#### Action item
In the entries below, find the line with "(slice : Nat)" and the line with "egressMacTake (p : Nat)". Return those two lines and all lines between them, exactly.

Extracted records:
"""
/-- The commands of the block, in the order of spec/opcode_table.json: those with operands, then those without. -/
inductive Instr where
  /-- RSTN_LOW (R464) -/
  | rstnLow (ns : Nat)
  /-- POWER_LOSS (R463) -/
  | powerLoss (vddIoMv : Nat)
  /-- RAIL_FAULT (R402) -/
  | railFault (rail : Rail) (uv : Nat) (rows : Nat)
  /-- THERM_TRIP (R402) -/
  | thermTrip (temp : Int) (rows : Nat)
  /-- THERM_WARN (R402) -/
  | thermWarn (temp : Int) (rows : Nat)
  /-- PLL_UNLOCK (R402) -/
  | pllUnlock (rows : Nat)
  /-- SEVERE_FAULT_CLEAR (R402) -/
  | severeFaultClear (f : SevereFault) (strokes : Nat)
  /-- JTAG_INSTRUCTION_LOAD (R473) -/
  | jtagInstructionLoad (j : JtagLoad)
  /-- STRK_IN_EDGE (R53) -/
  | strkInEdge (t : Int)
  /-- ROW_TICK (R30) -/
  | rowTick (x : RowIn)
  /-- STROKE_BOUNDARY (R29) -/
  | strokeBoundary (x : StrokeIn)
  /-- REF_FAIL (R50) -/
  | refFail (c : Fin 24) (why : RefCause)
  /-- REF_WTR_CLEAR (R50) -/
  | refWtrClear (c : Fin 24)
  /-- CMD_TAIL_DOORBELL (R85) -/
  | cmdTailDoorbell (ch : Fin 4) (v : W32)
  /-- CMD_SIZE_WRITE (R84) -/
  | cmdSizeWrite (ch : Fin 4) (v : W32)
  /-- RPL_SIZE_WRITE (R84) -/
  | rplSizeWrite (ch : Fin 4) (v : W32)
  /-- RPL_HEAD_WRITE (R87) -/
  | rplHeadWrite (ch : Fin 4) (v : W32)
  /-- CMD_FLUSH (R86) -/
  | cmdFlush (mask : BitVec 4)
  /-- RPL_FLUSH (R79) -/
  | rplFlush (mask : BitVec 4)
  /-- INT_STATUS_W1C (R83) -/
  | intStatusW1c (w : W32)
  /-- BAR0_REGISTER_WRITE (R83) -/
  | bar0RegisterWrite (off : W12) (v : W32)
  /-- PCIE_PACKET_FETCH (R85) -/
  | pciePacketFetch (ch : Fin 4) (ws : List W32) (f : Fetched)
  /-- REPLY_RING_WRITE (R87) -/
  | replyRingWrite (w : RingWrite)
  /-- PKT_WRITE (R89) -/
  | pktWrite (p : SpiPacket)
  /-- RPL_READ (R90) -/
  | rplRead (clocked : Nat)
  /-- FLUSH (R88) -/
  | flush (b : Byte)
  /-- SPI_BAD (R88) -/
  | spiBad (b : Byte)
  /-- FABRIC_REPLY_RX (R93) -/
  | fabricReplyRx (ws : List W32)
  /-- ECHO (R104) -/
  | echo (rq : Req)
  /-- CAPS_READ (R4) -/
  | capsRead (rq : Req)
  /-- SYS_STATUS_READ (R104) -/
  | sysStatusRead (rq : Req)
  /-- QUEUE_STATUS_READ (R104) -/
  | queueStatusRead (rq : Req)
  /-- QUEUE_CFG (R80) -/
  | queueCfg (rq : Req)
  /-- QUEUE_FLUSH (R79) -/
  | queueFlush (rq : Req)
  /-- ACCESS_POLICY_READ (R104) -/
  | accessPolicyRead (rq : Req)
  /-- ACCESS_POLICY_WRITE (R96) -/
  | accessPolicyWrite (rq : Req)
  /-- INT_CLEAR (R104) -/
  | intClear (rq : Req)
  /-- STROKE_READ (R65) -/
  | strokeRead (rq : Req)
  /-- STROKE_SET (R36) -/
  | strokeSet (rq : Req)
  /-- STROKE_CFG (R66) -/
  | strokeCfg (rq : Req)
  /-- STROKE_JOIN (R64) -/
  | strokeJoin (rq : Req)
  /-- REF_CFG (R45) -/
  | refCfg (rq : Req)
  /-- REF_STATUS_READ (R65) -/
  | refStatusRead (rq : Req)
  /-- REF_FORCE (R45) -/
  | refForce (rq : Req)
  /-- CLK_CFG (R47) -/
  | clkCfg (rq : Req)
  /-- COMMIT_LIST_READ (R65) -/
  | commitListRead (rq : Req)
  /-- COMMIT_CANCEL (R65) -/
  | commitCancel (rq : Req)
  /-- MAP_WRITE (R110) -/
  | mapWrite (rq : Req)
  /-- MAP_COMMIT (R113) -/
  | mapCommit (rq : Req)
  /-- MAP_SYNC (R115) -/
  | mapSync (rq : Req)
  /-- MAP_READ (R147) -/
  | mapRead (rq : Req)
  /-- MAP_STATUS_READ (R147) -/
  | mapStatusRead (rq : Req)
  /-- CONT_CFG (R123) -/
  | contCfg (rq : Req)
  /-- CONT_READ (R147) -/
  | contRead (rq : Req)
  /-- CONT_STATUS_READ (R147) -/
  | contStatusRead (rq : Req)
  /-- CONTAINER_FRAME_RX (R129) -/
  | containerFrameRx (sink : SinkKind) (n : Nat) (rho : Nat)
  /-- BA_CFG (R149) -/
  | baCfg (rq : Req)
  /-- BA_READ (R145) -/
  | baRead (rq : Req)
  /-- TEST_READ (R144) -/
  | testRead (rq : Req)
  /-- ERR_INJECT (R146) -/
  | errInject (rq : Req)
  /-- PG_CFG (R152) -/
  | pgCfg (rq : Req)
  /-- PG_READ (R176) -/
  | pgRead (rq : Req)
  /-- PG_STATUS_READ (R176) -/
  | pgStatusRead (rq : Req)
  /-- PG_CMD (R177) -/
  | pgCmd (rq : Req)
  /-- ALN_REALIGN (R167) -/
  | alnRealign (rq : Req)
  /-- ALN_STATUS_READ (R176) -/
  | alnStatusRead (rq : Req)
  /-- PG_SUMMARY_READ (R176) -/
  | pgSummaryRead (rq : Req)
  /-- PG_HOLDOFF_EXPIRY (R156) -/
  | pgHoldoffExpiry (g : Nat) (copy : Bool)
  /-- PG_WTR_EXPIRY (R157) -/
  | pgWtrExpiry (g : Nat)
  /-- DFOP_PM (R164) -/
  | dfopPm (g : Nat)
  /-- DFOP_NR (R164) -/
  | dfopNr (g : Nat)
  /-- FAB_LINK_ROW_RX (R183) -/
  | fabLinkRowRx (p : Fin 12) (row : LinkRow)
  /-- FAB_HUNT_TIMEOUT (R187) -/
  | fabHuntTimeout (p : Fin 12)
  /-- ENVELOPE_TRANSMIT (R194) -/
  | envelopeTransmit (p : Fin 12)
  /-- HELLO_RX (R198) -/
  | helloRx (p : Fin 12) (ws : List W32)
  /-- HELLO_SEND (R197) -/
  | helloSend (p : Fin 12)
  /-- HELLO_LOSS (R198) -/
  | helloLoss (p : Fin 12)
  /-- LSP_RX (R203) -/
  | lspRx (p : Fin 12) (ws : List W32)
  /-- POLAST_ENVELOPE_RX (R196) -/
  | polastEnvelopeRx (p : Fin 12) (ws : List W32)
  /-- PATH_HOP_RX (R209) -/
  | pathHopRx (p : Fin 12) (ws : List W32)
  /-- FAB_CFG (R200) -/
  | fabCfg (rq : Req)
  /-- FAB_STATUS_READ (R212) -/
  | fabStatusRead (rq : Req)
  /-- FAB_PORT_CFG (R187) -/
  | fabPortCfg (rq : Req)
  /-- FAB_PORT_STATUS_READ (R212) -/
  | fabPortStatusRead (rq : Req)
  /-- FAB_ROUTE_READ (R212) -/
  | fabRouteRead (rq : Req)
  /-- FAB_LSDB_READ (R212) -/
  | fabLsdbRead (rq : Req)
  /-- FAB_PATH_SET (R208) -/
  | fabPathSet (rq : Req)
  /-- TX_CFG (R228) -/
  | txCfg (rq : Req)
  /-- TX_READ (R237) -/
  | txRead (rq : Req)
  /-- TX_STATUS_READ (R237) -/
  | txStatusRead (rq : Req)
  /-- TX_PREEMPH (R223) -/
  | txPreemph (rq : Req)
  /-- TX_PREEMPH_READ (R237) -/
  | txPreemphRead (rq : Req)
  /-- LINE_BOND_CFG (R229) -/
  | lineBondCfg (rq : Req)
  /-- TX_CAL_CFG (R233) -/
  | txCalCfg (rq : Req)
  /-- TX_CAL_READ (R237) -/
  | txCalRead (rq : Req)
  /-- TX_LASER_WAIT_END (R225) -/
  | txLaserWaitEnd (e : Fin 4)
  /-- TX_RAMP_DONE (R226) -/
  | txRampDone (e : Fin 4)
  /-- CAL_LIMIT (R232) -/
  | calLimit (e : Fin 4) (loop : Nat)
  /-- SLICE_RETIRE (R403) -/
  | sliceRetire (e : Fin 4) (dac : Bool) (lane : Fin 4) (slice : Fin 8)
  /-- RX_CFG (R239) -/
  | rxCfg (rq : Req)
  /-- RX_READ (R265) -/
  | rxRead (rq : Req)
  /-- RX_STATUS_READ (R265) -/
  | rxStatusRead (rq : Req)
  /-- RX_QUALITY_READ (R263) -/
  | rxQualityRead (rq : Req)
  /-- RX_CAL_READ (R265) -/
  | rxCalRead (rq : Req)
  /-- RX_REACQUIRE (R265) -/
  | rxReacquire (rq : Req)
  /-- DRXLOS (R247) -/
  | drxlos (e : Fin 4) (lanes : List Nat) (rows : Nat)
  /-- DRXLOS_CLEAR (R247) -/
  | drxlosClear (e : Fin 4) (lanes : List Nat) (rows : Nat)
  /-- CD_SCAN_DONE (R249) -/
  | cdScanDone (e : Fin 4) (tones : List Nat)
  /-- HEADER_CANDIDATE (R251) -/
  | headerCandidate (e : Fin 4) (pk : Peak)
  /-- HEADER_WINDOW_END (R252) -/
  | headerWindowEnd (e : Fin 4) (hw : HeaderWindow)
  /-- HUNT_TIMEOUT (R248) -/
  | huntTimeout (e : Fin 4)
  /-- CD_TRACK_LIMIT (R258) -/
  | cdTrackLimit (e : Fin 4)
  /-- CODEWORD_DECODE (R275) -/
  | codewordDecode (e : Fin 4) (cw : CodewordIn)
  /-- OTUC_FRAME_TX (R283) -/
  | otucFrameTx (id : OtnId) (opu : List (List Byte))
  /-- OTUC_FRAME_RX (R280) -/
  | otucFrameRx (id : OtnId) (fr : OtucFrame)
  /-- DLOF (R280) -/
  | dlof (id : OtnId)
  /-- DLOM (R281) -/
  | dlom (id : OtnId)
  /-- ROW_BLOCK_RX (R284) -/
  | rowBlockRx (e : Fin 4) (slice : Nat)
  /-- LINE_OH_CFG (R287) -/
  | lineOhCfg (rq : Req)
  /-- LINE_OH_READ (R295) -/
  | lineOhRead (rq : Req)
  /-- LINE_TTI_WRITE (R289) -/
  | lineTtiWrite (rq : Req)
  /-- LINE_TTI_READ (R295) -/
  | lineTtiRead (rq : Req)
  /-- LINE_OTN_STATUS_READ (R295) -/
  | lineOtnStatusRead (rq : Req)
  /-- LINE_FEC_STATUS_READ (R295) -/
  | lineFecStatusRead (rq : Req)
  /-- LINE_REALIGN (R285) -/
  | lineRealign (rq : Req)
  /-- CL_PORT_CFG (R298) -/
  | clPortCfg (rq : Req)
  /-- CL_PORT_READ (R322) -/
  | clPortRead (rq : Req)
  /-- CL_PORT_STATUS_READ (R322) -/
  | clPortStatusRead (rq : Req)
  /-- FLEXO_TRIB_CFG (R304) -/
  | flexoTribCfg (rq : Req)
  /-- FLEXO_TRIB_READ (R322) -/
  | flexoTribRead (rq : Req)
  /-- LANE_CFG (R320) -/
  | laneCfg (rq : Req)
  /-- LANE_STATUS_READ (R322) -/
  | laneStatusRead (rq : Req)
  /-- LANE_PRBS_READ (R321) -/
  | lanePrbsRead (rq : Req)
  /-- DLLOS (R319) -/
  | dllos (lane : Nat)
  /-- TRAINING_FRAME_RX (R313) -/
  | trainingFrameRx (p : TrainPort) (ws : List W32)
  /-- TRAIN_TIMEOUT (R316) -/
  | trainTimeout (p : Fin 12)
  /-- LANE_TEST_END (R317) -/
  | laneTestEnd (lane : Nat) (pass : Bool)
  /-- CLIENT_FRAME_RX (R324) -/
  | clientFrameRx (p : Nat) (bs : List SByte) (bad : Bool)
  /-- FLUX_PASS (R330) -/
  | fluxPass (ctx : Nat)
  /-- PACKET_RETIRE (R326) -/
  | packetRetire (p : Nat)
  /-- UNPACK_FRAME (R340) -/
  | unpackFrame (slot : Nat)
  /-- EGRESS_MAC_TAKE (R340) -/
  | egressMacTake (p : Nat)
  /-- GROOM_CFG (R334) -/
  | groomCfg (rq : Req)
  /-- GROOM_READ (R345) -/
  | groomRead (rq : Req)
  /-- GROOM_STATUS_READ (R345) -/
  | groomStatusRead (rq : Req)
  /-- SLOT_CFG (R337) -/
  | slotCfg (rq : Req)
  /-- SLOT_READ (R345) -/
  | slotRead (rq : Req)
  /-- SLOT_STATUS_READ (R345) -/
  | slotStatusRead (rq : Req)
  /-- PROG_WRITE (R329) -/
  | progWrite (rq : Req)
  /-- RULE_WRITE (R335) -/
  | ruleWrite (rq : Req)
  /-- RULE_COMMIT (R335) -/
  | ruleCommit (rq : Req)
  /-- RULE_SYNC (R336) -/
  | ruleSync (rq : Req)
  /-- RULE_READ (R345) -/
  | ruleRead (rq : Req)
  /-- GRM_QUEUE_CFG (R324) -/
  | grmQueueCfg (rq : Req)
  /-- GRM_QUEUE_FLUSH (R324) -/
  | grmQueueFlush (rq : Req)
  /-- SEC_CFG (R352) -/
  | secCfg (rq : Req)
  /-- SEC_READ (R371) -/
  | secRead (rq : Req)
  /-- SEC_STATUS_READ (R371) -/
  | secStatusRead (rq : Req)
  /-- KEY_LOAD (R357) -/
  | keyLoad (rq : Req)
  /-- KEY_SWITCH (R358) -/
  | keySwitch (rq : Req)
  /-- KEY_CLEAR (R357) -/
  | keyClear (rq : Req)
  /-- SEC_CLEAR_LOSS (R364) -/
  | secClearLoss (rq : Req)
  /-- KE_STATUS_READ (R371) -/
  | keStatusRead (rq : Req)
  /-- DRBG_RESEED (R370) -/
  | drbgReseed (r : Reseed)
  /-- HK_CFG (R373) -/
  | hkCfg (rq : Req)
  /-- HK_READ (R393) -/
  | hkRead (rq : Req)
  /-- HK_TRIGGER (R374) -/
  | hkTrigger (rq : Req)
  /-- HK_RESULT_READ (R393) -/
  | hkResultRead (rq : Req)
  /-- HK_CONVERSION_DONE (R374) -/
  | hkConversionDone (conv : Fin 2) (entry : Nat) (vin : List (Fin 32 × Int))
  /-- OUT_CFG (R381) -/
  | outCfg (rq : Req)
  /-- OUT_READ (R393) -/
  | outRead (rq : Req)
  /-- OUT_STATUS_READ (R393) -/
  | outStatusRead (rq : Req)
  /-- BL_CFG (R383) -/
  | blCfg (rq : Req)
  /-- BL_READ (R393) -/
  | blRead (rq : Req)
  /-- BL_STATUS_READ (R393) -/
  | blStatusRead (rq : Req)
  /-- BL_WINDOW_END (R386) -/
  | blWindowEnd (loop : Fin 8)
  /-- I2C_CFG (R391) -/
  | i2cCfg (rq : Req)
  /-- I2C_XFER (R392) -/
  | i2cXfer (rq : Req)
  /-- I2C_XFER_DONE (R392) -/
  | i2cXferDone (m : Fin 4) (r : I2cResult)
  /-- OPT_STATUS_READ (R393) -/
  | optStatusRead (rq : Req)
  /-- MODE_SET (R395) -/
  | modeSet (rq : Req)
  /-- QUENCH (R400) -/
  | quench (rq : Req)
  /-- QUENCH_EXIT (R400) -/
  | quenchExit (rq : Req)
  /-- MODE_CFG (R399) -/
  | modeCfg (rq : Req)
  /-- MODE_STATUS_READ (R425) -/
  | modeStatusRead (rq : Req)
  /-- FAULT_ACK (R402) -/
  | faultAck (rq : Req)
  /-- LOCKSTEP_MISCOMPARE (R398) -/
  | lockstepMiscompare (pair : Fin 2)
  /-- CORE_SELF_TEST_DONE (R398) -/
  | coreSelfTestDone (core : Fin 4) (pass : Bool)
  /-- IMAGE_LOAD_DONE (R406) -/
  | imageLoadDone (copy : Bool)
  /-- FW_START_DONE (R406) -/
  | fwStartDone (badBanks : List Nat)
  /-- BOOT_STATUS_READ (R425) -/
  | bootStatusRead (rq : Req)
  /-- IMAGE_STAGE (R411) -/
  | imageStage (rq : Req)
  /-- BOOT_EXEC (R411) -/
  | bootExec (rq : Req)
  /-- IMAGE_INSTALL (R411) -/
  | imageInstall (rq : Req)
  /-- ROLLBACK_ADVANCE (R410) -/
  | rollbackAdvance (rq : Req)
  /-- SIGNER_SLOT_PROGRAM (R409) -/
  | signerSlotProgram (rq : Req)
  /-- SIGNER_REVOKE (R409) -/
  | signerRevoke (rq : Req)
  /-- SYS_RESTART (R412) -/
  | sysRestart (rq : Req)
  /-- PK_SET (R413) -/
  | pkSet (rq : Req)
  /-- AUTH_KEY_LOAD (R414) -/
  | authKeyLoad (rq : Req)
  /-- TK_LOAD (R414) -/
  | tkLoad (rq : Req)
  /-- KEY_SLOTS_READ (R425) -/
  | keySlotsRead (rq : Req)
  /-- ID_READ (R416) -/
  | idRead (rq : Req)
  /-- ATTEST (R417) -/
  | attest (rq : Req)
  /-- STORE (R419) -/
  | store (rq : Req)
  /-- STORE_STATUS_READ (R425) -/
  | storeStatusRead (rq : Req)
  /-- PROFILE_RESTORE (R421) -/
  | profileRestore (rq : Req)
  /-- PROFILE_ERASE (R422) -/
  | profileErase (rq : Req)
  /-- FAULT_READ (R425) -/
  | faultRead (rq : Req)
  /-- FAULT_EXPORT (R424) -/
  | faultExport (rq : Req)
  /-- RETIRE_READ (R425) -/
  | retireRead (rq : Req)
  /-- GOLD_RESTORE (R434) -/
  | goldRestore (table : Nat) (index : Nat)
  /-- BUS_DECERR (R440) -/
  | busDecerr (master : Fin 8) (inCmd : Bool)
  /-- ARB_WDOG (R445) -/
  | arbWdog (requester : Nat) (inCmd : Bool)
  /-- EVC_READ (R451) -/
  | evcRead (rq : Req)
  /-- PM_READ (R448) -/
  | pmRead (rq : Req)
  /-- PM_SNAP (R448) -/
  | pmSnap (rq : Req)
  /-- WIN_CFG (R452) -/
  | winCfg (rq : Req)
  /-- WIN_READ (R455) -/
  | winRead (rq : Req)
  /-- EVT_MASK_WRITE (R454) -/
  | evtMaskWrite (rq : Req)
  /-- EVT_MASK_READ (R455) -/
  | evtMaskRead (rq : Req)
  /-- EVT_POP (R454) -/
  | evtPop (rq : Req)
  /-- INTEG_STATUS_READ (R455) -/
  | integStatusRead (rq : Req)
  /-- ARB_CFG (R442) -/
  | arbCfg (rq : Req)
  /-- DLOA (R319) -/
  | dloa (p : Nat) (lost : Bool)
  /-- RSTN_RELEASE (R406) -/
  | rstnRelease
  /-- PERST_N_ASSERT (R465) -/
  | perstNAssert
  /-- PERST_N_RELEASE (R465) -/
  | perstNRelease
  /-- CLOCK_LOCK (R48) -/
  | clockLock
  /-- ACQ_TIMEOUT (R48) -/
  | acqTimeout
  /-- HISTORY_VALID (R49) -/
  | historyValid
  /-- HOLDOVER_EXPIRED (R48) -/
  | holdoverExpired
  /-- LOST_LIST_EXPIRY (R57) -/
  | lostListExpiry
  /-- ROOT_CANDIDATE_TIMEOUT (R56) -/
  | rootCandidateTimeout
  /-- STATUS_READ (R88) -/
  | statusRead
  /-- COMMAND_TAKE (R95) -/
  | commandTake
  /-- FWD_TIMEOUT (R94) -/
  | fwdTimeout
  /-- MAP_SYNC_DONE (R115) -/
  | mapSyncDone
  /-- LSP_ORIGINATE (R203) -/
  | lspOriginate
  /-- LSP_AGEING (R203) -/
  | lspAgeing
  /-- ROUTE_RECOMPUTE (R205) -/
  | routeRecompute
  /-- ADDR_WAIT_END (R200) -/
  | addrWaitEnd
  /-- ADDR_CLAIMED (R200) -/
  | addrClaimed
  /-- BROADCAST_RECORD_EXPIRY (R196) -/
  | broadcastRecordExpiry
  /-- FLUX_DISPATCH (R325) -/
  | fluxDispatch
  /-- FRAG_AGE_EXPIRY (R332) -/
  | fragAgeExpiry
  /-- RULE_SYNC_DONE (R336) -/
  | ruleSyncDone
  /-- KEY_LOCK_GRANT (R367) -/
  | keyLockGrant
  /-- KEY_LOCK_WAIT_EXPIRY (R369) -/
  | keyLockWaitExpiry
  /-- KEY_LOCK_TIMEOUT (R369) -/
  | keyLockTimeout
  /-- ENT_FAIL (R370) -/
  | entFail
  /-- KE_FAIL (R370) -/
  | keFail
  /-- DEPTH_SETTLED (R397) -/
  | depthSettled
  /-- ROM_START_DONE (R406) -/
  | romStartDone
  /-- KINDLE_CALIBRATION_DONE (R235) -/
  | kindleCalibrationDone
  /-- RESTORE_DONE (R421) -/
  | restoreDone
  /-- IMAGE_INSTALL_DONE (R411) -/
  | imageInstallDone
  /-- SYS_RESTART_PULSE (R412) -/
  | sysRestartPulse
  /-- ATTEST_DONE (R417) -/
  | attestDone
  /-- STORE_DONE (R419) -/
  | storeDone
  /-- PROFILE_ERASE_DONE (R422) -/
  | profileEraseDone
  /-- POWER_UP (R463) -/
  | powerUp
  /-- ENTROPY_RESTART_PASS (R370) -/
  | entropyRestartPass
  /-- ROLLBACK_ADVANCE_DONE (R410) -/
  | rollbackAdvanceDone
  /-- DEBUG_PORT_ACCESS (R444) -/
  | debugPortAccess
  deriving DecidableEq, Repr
"""
#### Reply
  | rowBlockRx (e : Fin 4) (slice : Nat)
  /-- LINE_OH_CFG (R287) -/
  | lineOhCfg (rq : Req)
  /-- LINE_OH_READ (R295) -/
  | lineOhRead (rq : Req)
  /-- LINE_TTI_WRITE (R289) -/
  | lineTtiWrite (rq : Req)
  /-- LINE_TTI_READ (R295) -/
  | lineTtiRead (rq : Req)
  /-- LINE_OTN_STATUS_READ (R295) -/
  | lineOtnStatusRead (rq : Req)
  /-- LINE_FEC_STATUS_READ (R295) -/
  | lineFecStatusRead (rq : Req)
  /-- LINE_REALIGN (R285) -/
  | lineRealign (rq : Req)
  /-- CL_PORT_CFG (R298) -/
  | clPortCfg (rq : Req)
  /-- CL_PORT_READ (R322) -/
  | clPortRead (rq : Req)
  /-- CL_PORT_STATUS_READ (R322) -/
  | clPortStatusRead (rq : Req)
  /-- FLEXO_TRIB_CFG (R304) -/
  | flexoTribCfg (rq : Req)
  /-- FLEXO_TRIB_READ (R322) -/
  | flexoTribRead (rq : Req)
  /-- LANE_CFG (R320) -/
  | laneCfg (rq : Req)
  /-- LANE_STATUS_READ (R322) -/
  | laneStatusRead (rq : Req)
  /-- LANE_PRBS_READ (R321) -/
  | lanePrbsRead (rq : Req)
  /-- DLLOS (R319) -/
  | dllos (lane : Nat)
  /-- TRAINING_FRAME_RX (R313) -/
  | trainingFrameRx (p : TrainPort) (ws : List W32)
  /-- TRAIN_TIMEOUT (R316) -/
  | trainTimeout (p : Fin 12)
  /-- LANE_TEST_END (R317) -/
  | laneTestEnd (lane : Nat) (pass : Bool)
  /-- CLIENT_FRAME_RX (R324) -/
  | clientFrameRx (p : Nat) (bs : List SByte) (bad : Bool)
  /-- FLUX_PASS (R330) -/
  | fluxPass (ctx : Nat)
  /-- PACKET_RETIRE (R326) -/
  | packetRetire (p : Nat)
  /-- UNPACK_FRAME (R340) -/
  | unpackFrame (slot : Nat)
  /-- EGRESS_MAC_TAKE (R340) -/
  | egressMacTake (p : Nat)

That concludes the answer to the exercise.